66 pointsby adunk9 hours ago9 comments
  • bot4035 minutes ago
    Now do the equivalent of just in time compilation. Claude sees that we need to respond to a lot of pings and writes a program to compute it instead of thinking about each one.
  • ShinyLeftPad42 minutes ago
    How quickly claude responds when it acts like a user space LLM chatbot?
  • fouc3 hours ago
    think about how much faster it would've been with a small local model!
  • twoodfin2 hours ago
    Modulo Anthropic messing with the model for load mitigation, I wonder how stable this result is.

    1,000 pings, how many correctly ponged?

  • 5 hours ago
    undefined
  • ValdikSS6 hours ago
    That's why LLM will eventually be used only for initial interaction between the user in their language, to prepare the data to a specialized model.

    Imagine face recognition to work like a text chat, where the PC gets the frame from the camera and writes in the chat: "Who's that? Here's the RGB888 image in hex: ...".

    • FeepingCreature2 hours ago
      That's actually how vision language models already work, pretty much.
      • stingraycharles2 hours ago
        Huh? The images are tokenized in the same way language is and it’s just fed into one single model. Not multiple smaller expert models.

        Image gets rasterized into smaller pieces (eg 4x4 pixels) and each of those is assigned a token, similarly how text is broken up into tokens. And the whole thing is fed into a single model.

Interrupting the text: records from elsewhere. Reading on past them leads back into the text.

/-- Every command but the release of POR_N acts only while POR_N is high. -/
theorem exec_rom (c : Instr) (n : ∀ b h, c ≠ .powerOnReset b h) : ∃ f, exec c s = actRom s f := by
  cases c with
  | clauseBoundary => exact ⟨_, by rw [exec_clauseBoundary, execClauseBoundary]⟩
  | timebaseLockLoss => exact ⟨_, by rw [exec_timebaseLockLoss, execTimebaseLockLoss]⟩
  | timebaseRelock => exact ⟨_, by rw [exec_timebaseRelock, execTimebaseRelock]⟩
  | refclkLoss => exact ⟨_, by rw [exec_refclkLoss, execRefclkLoss]⟩
  | powerOnReset b h => exact absurd rfl (n b h)
  | porNAssert => exact ⟨_, by rw [exec_porNAssert, execPorNAssert]⟩
  | perstNAssert => exact ⟨_, by rw [exec_perstNAssert, execPerstNAssert]⟩
  | hotReset => exact ⟨_, by rw [exec_hotReset, execHotReset]⟩
  | pfailNInput => exact ⟨_, by rw [exec_pfailNInput, execPfailNInput]⟩
  | powerFailDetect => exact ⟨_, by rw [exec_powerFailDetect, execPowerFailDetect]⟩
  | cut => exact ⟨_, by rw [exec_cut, execCut, act]⟩
  | saveResend => exact ⟨_, by rw [exec_saveResend, execSaveResend, act]⟩
  | warmRestart => exact ⟨_, by rw [exec_warmRestart, execWarmRestart, act]⟩
  | format => exact ⟨_, by rw [exec_format, execFormat]⟩
  | commit => exact ⟨_, by rw [exec_commit, execCommit]⟩
  | retry => exact ⟨_, by rw [exec_retry, execRetry]⟩
  | abandon => exact ⟨_, by rw [exec_abandon, execAbandon]⟩
  | semicolon => exact ⟨_, by rw [exec_semicolon, execSemicolon]⟩
  | semicolonIntervalElapsed => exact ⟨_, by rw [exec_semicolonIntervalElapsed, execSemicolonIntervalElapsed, act]⟩
  | semicolonStart => exact ⟨_, by rw [exec_semicolonStart, execSemicolonStart, act]⟩
  | ckptStatus => exact ⟨_, by rw [exec_ckptStatus, execCkptStatus, act]⟩
  | ckptStatusTimeout => exact ⟨_, by rw [exec_ckptStatusTimeout, execCkptStatusTimeout, act]⟩
  | stuckCkptResend => exact ⟨_, by rw [exec_stuckCkptResend, execStuckCkptResend, act]⟩
  | sealComplete => exact ⟨_, by rw [exec_sealComplete, execSealComplete, act]⟩
  | holdupReport => exact ⟨_, by rw [exec_holdupReport, execHoldupReport, act]⟩
  | holdupStale => exact ⟨_, by rw [exec_holdupStale, execHoldupStale, act]⟩
  | governorAdmit => exact ⟨_, by rw [exec_governorAdmit, execGovernorAdmit, act]⟩
  | carrierWaitExpiry => exact ⟨_, by rw [exec_carrierWaitExpiry, execCarrierWaitExpiry, act]⟩
  | readyTimeout => exact ⟨_, by rw [exec_readyTimeout, execReadyTimeout, act]⟩
  | restoreStatus => exact ⟨_, by rw [exec_restoreStatus, execRestoreStatus, act]⟩
  | touchTimeout => exact ⟨_, by rw [exec_touchTimeout, execTouchTimeout, act]⟩
  | hostRead => exact ⟨_, by rw [exec_hostRead, execHostRead]⟩
  | hostWrite => exact ⟨_, by rw [exec_hostWrite, execHostWrite]⟩
  | malformedRequest => exact ⟨_, by rw [exec_malformedRequest, execMalformedRequest]⟩
  | hostCompletion => exact ⟨_, by rw [exec_hostCompletion, execHostCompletion, act]⟩
  | hostCompletionTimeout => exact ⟨_, by rw [exec_hostCompletionTimeout, execHostCompletionTimeout.eq_def, act]⟩
  | vfEnableSet => exact ⟨_, by rw [exec_vfEnableSet, execVfEnableSet, act]⟩
  | vfEnableClear => exact ⟨_, by rw [exec_vfEnableClear, execVfEnableClear, act]⟩
  | numvfsWrite => exact ⟨_, by rw [exec_numvfsWrite, execNumvfsWrite, act]⟩
  | pfFlr => exact ⟨_, by rw [exec_pfFlr, execPfFlr]⟩
  | vfFlr => exact ⟨_, by rw [exec_vfFlr, execVfFlr, act]⟩
  | barResize => exact ⟨_, by rw [exec_barResize, execBarResize, act]⟩
  | pfD3hotEntry => exact ⟨_, by rw [exec_pfD3hotEntry, execPfD3hotEntry]⟩
  | pfD0Return => exact ⟨_, by rw [exec_pfD0Return, execPfD0Return]⟩
  | msixMask => exact ⟨_, by rw [exec_msixMask, execMsixMask]⟩
  | msixUnmask => exact ⟨_, by rw [exec_msixUnmask, execMsixUnmask]⟩
  | busMasterChange => exact ⟨_, by rw [exec_busMasterChange, execBusMasterChange]⟩
  | appendPublish => exact ⟨_, by rw [exec_appendPublish, execAppendPublish]⟩
  | appendTrim => exact ⟨_, by rw [exec_appendTrim, execAppendTrim]⟩
  | pendingEntryFree => exact ⟨_, by rw [exec_pendingEntryFree, execPendingEntryFree, act]⟩
  | appendCoalTimeout => exact ⟨_, by rw [exec_appendCoalTimeout, execAppendCoalTimeout, act]⟩
  | ctxOpen => exact ⟨_, by rw [exec_ctxOpen, execCtxOpen]⟩
  | ctxClose => exact ⟨_, by rw [exec_ctxClose, execCtxClose]⟩
  | ctxAbort => exact ⟨_, by rw [exec_ctxAbort, execCtxAbort]⟩
  | ctxResume => exact ⟨_, by rw [exec_ctxResume, execCtxResume]⟩
  | dwordEnable => exact ⟨_, by rw [exec_dwordEnable, execDwordEnable]⟩
  | pair => exact ⟨_, by rw [exec_pair, execPair]⟩
  | unpair => exact ⟨_, by rw [exec_unpair, execUnpair]⟩
  | takeover => exact ⟨_, by rw [exec_takeover, execTakeover]⟩
  | handover => exact ⟨_, by rw [exec_handover, execHandover]⟩
  | handoverTimeout => exact ⟨_, by rw [exec_handoverTimeout, execHandoverTimeout, act]⟩
  | forceTakeover => exact ⟨_, by rw [exec_forceTakeover, execForceTakeover]⟩
  | adoptPartner => exact ⟨_, by rw [exec_adoptPartner, execAdoptPartner]⟩
  | mcopy => exact ⟨_, by rw [exec_mcopy, execMcopy, act]⟩
  | mack => exact ⟨_, by rw [exec_mack, execMack, act]⟩
  | mnak => exact ⟨_, by rw [exec_mnak, execMnak, act]⟩
  | rcopy => exact ⟨_, by rw [exec_rcopy, execRcopy, act]⟩
  | rack => exact ⟨_, by rw [exec_rack, execRack, act]⟩
  | pairHello => exact ⟨_, by rw [exec_pairHello, execPairHello, act]⟩
  | mstate => exact ⟨_, by rw [exec_mstate, execMstate, act]⟩
  | cutNotice => exact ⟨_, by rw [exec_cutNotice, execCutNotice, act]⟩
  | rmap => exact ⟨_, by rw [exec_rmap, execRmap, act]⟩
  | holdNotice => exact ⟨_, by rw [exec_holdNotice, execHoldNotice, act]⟩
  | rangeDesc => exact ⟨_, by rw [exec_rangeDesc, execRangeDesc, act]⟩
  | mirrorAckTimeout => exact ⟨_, by rw [exec_mirrorAckTimeout, execMirrorAckTimeout, actItem, act]⟩
  | splitDeclared => exact ⟨_, by rw [exec_splitDeclared, execSplitDeclared, actItem, act]⟩
  | leaseRequestDue => exact ⟨_, by rw [exec_leaseRequestDue, execLeaseRequestDue, actItem, act]⟩
  | leaseGrant => exact ⟨_, by rw [exec_leaseGrant, execLeaseGrant, act]⟩
  | takeoverGrant => exact ⟨_, by rw [exec_takeoverGrant, execTakeoverGrant, act]⟩
  | leaseLapse => exact ⟨_, by rw [exec_leaseLapse, execLeaseLapse, actItem, act]⟩
  | leaseNoGrant => exact ⟨_, by rw [exec_leaseNoGrant, execLeaseNoGrant, actItem, act]⟩
  | takeoverRetry => exact ⟨_, by rw [exec_takeoverRetry, execTakeoverRetry, act]⟩
  | witnessNodeWrite => exact ⟨_, by rw [exec_witnessNodeWrite, execWitnessNodeWrite]⟩
  | extentCommit => exact ⟨_, by rw [exec_extentCommit, execExtentCommit]⟩
  | extentWithdraw => exact ⟨_, by rw [exec_extentWithdraw, execExtentWithdraw]⟩
  | instReset => exact ⟨_, by rw [exec_instReset, execInstReset]⟩
  | instResetDrain => exact ⟨_, by rw [exec_instResetDrain, execInstResetDrain]⟩
  | instResetSquash => exact ⟨_, by rw [exec_instResetSquash, execInstResetSquash]⟩
  | resetBegin => exact ⟨_, by rw [exec_resetBegin, execResetBegin, act]⟩
  | drainEscalation => exact ⟨_, by rw [exec_drainEscalation, execDrainEscalation, act]⟩
  | resetComplete => exact ⟨_, by rw [exec_resetComplete, execResetComplete, act]⟩
  | schedulerGrant => exact ⟨_, by rw [exec_schedulerGrant, execSchedulerGrant, act]⟩
  | redHoldExpiry => exact ⟨_, by rw [exec_redHoldExpiry, execRedHoldExpiry, act]⟩
  | gateCommit => exact ⟨_, by rw [exec_gateCommit, execGateCommit]⟩
  | sample => exact ⟨_, by rw [exec_sample, execSample, act]⟩
  | queueDoorbell => exact ⟨_, by rw [exec_queueDoorbell, execQueueDoorbell]⟩
  | queueEnable => exact ⟨_, by rw [exec_queueEnable, execQueueEnable]⟩
  | queueDisable => exact ⟨_, by rw [exec_queueDisable, execQueueDisable]⟩
  | queueCoalTimeout => exact ⟨_, by rw [exec_queueCoalTimeout, execQueueCoalTimeout, act]⟩
  | claim => exact ⟨_, by rw [exec_claim, execClaim]⟩
  | complete => exact ⟨_, by rw [exec_complete, execComplete]⟩
  | selfHoldWrite => exact ⟨_, by rw [exec_selfHoldWrite, execSelfHoldWrite]⟩
  | holdPfWrite => exact ⟨_, by rw [exec_holdPfWrite, execHoldPfWrite]⟩
  | inflightExpiry => exact ⟨_, by rw [exec_inflightExpiry, execInflightExpiry, act]⟩
  | wakeLatch => exact ⟨_, by rw [exec_wakeLatch, execWakeLatch]⟩
  | wakeStatusClear => exact ⟨_, by rw [exec_wakeStatusClear, execWakeStatusClear]⟩
  | wakeTimerExpiry => exact ⟨_, by rw [exec_wakeTimerExpiry, execWakeTimerExpiry, act]⟩
  | gpioInput => exact ⟨_, by rw [exec_gpioInput, execGpioInput]⟩
  | dmaDoorbell => exact ⟨_, by rw [exec_dmaDoorbell, execDmaDoorbell]⟩
  | dmaEnable => exact ⟨_, by rw [exec_dmaEnable, execDmaEnable]⟩
  | dmaDisable => exact ⟨_, by rw [exec_dmaDisable, execDmaDisable]⟩
  | dmaResume => exact ⟨_, by rw [exec_dmaResume, execDmaResume]⟩
  | dmaSkip => exact ⟨_, by rw [exec_dmaSkip, execDmaSkip]⟩
  | dmaAbort => exact ⟨_, by rw [exec_dmaAbort, execDmaAbort]⟩
  | softPulse => exact ⟨_, by rw [exec_softPulse, execSoftPulse]⟩
  | shadowWrite => exact ⟨_, by rw [exec_shadowWrite, execShadowWrite]⟩
  | eventFabricPulse => exact ⟨_, by rw [exec_eventFabricPulse, execEventFabricPulse, act]⟩
  | dmaBurstIssue => exact ⟨_, by rw [exec_dmaBurstIssue, execDmaBurstIssue, act]⟩
  | carrierCpl => exact ⟨_, by rw [exec_carrierCpl, execCarrierCpl, act]⟩
  | carrierAck => exact ⟨_, by rw [exec_carrierAck, execCarrierAck, act]⟩
  | controlAck => exact ⟨_, by rw [exec_controlAck, execControlAck, act]⟩
  | carrierNak => exact ⟨_, by rw [exec_carrierNak, execCarrierNak, act]⟩
  | retryRound => exact ⟨_, by rw [exec_retryRound, execRetryRound, act]⟩
  | tagTimeout => exact ⟨_, by rw [exec_tagTimeout, execTagTimeout, actItem, act]⟩
  | ident => exact ⟨_, by rw [exec_ident, execIdent, act]⟩
  | health => exact ⟨_, by rw [exec_health, execHealth, act]⟩
  | healthStale => exact ⟨_, by rw [exec_healthStale, execHealthStale, act]⟩
  | wakeResend => exact ⟨_, by rw [exec_wakeResend, execWakeResend, act]⟩
  | wakeTimeout => exact ⟨_, by rw [exec_wakeTimeout, execWakeTimeout, act]⟩
  | fuReceive => exact ⟨_, by rw [exec_fuReceive, execFuReceive, act]⟩
  | nakFu => exact ⟨_, by rw [exec_nakFu, execNakFu, act]⟩
  | replayMarker => exact ⟨_, by rw [exec_replayMarker, execReplayMarker, act]⟩
  | nakRepeat => exact ⟨_, by rw [exec_nakRepeat, execNakRepeat, actItem, act]⟩
  | ackTimeout => exact ⟨_, by rw [exec_ackTimeout, execAckTimeout, actItem, act]⟩
  | creditTimeout => exact ⟨_, by rw [exec_creditTimeout, execCreditTimeout, actItem, act]⟩
  | init => exact ⟨_, by rw [exec_init, execInit, act]⟩
  | initEcho => exact ⟨_, by rw [exec_initEcho, execInitEcho, act]⟩
  | initTimeout => exact ⟨_, by rw [exec_initTimeout, execInitTimeout, act]⟩
  | pauseStart => exact ⟨_, by rw [exec_pauseStart, execPauseStart, act]⟩
  | pauseReq => exact ⟨_, by rw [exec_pauseReq, execPauseReq, act]⟩
  | pauseAck => exact ⟨_, by rw [exec_pauseAck, execPauseAck, act]⟩
  | resume => exact ⟨_, by rw [exec_resume, execResume, act]⟩
  | resumeEcho => exact ⟨_, by rw [exec_resumeEcho, execResumeEcho, act]⟩
  | downSet => exact ⟨_, by rw [exec_downSet, execDownSet, act]⟩
  | pauseLimitExpiry => exact ⟨_, by rw [exec_pauseLimitExpiry, execPauseLimitExpiry, act]⟩
  | laneLockLoss => exact ⟨_, by rw [exec_laneLockLoss, execLaneLockLoss, act]⟩
  | lanesReady => exact ⟨_, by rw [exec_lanesReady, execLanesReady, act]⟩
  | linkDownTimeExpiry => exact ⟨_, by rw [exec_linkDownTimeExpiry, execLinkDownTimeExpiry, act]⟩
  | retrain => exact ⟨_, by rw [exec_retrain, execRetrain]⟩
  | linkCommandDown => exact ⟨_, by rw [exec_linkCommandDown, execLinkCommandDown]⟩
  | linkEnableWrite => exact ⟨_, by rw [exec_linkEnableWrite, execLinkEnableWrite]⟩
  | trainingStart => exact ⟨_, by rw [exec_trainingStart, execTrainingStart, act]⟩
  | tsCap => exact ⟨_, by rw [exec_tsCap, execTsCap, act]⟩
  | tsRate => exact ⟨_, by rw [exec_tsRate, execTsRate, act]⟩
  | tsReady => exact ⟨_, by rw [exec_tsReady, execTsReady, act]⟩
  | eqReq => exact ⟨_, by rw [exec_eqReq, execEqReq, act]⟩
  | eqAck => exact ⟨_, by rw [exec_eqAck, execEqAck, act]⟩
  | eqDone => exact ⟨_, by rw [exec_eqDone, execEqDone, act]⟩
  | trainingTimeout => exact ⟨_, by rw [exec_trainingTimeout, execTrainingTimeout, act]⟩
  | trainingRetry => exact ⟨_, by rw [exec_trainingRetry, execTrainingRetry, act]⟩
  | eqUpdate => exact ⟨_, by rw [exec_eqUpdate, execEqUpdate]⟩
  | eyeScan => exact ⟨_, by rw [exec_eyeScan, execEyeScan, act]⟩
  | prbsStart => exact ⟨_, by rw [exec_prbsStart, execPrbsStart]⟩
  | prbsStop => exact ⟨_, by rw [exec_prbsStop, execPrbsStop]⟩
  | powerRequest => exact ⟨_, by rw [exec_powerRequest, execPowerRequest]⟩
  | stepTimeout => exact ⟨_, by rw [exec_stepTimeout, execStepTimeout, act]⟩
  | patrolPass => exact ⟨_, by rw [exec_patrolPass, execPatrolPass, act]⟩
  | sensorSample => exact ⟨_, by rw [exec_sensorSample, execSensorSample, act]⟩
  | replan => exact ⟨_, by rw [exec_replan, execReplan, act]⟩
  | restoreCaps => exact ⟨_, by rw [exec_restoreCaps, execRestoreCaps]⟩
  | avsStep => exact ⟨_, by rw [exec_avsStep, execAvsStep, act]⟩
  | avsRetry => exact ⟨_, by rw [exec_avsRetry, execAvsRetry, act]⟩
  | testModeInput => exact ⟨_, by rw [exec_testModeInput, execTestModeInput, act]⟩
  | fwPackage => exact ⟨_, by rw [exec_fwPackage, execFwPackage]⟩
  | activate => exact ⟨_, by rw [exec_activate, execActivate]⟩
  | confirm => exact ⟨_, by rw [exec_confirm, execConfirm]⟩
  | invalidate => exact ⟨_, by rw [exec_invalidate, execInvalidate]⟩
  | fwRestart => exact ⟨_, by rw [exec_fwRestart, execFwRestart]⟩
  | ownerKeyEnrol => exact ⟨_, by rw [exec_ownerKeyEnrol, execOwnerKeyEnrol]⟩
  | ownerReplace => exact ⟨_, by rw [exec_ownerReplace, execOwnerReplace]⟩
  | ownerRelease => exact ⟨_, by rw [exec_ownerRelease, execOwnerRelease]⟩
  | signedConfig => exact ⟨_, by rw [exec_signedConfig, execSignedConfig]⟩
  | debugUnlock => exact ⟨_, by rw [exec_debugUnlock, execDebugUnlock]⟩
  | configLockWrite => exact ⟨_, by rw [exec_configLockWrite, execConfigLockWrite]⟩
  | attestNonce => exact ⟨_, by rw [exec_attestNonce, execAttestNonce]⟩
  | attestSigned => exact ⟨_, by rw [exec_attestSigned, execAttestSigned, act]⟩
  | debugChallengeRead => exact ⟨_, by rw [exec_debugChallengeRead, execDebugChallengeRead]⟩
  | debugLock => exact ⟨_, by rw [exec_debugLock, execDebugLock]⟩
  | lexiconRead => exact ⟨_, by rw [exec_lexiconRead, execLexiconRead]⟩
  | lexiconWrite => exact ⟨_, by rw [exec_lexiconWrite, execLexiconWrite]⟩
  | registerWrite => exact ⟨_, by rw [exec_registerWrite, execRegisterWrite]⟩
  | segmentLapse => exact ⟨_, by rw [exec_segmentLapse, execSegmentLapse]⟩
  | store => exact ⟨_, by rw [exec_store, execStore]⟩
  | lexFormat => exact ⟨_, by rw [exec_lexFormat, execLexFormat]⟩
  | reload => exact ⟨_, by rw [exec_reload, execReload]⟩
  | clezelRead => exact ⟨_, by rw [exec_clezelRead, execClezelRead]⟩
  | clezelWrite => exact ⟨_, by rw [exec_clezelWrite, execClezelWrite]⟩
  | heartbeat => exact ⟨_, by rw [exec_heartbeat, execHeartbeat, act]⟩
  | canBusOff => exact ⟨_, by rw [exec_canBusOff, execCanBusOff]⟩
  | perstNRelease => exact ⟨_, by rw [exec_perstNRelease, execPerstNRelease]⟩
  | hostLinkStatusChange => exact ⟨_, by rw [exec_hostLinkStatusChange, execHostLinkStatusChange]⟩
  | refclkReturn => exact ⟨_, by rw [exec_refclkReturn, execRefclkReturn]⟩
  | controlSetResend => exact ⟨_, by rw [exec_controlSetResend, execControlSetResend, act]⟩
  | trainingLaneWait => exact ⟨_, by rw [exec_trainingLaneWait, execTrainingLaneWait, act]⟩
  | busOffRecovery => exact ⟨_, by rw [exec_busOffRecovery, execBusOffRecovery]⟩
  | pmeTurnOff => exact ⟨_, by rw [exec_pmeTurnOff, execPmeTurnOff]⟩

        • FeepingCreature19 minutes ago
          Yes I'm saying

          > Imagine face recognition to work like a text chat, where the PC gets the frame from the camera and writes in the chat: "Who's that? Here's the RGB888 image in hex: ...".

          that's p much how it works.

    • stingraycharles2 hours ago
      Do you know that MoE is a thing?
      • jampekka2 hours ago
        The experts in MoEs aren't specialized in any meaningful task sense. From level of what we would think as tasks MoEs are selected essentially arbitrarily per token and per block.
        • stingraycharlesan hour ago
          It’s unsupervised, yes, but “unspecialized in any meaningful task sense” is incorrect, that’s the whole point. It’s just not in the sense of “this is a legal expert, this is a software developer”.
  • westurner5 hours ago
    Wouldn't this be faster with an agent skill that has code?

    /skill-creator [or /create-skill] Write an agent skill with code script(s) that use an existing user space IP library that works with your agent runtime, to [...]

    ComposioHQ/awesome-claude-skills: https://github.com/ComposioHQ/awesome-claude-skills

    anthopics/skills//skill-creator/SKILL.md: https://github.com/anthropics/skills/blob/main/skills/skill-...

    /.agents/skills/skill-name/SKILL.md, scripts/{script_name.py,__init__.py}

    https://agentskills.io/what-are-skills

    • trollbridge5 hours ago
      Well, yeah, of course it would be.

      Even faster would just to be use code in the first place!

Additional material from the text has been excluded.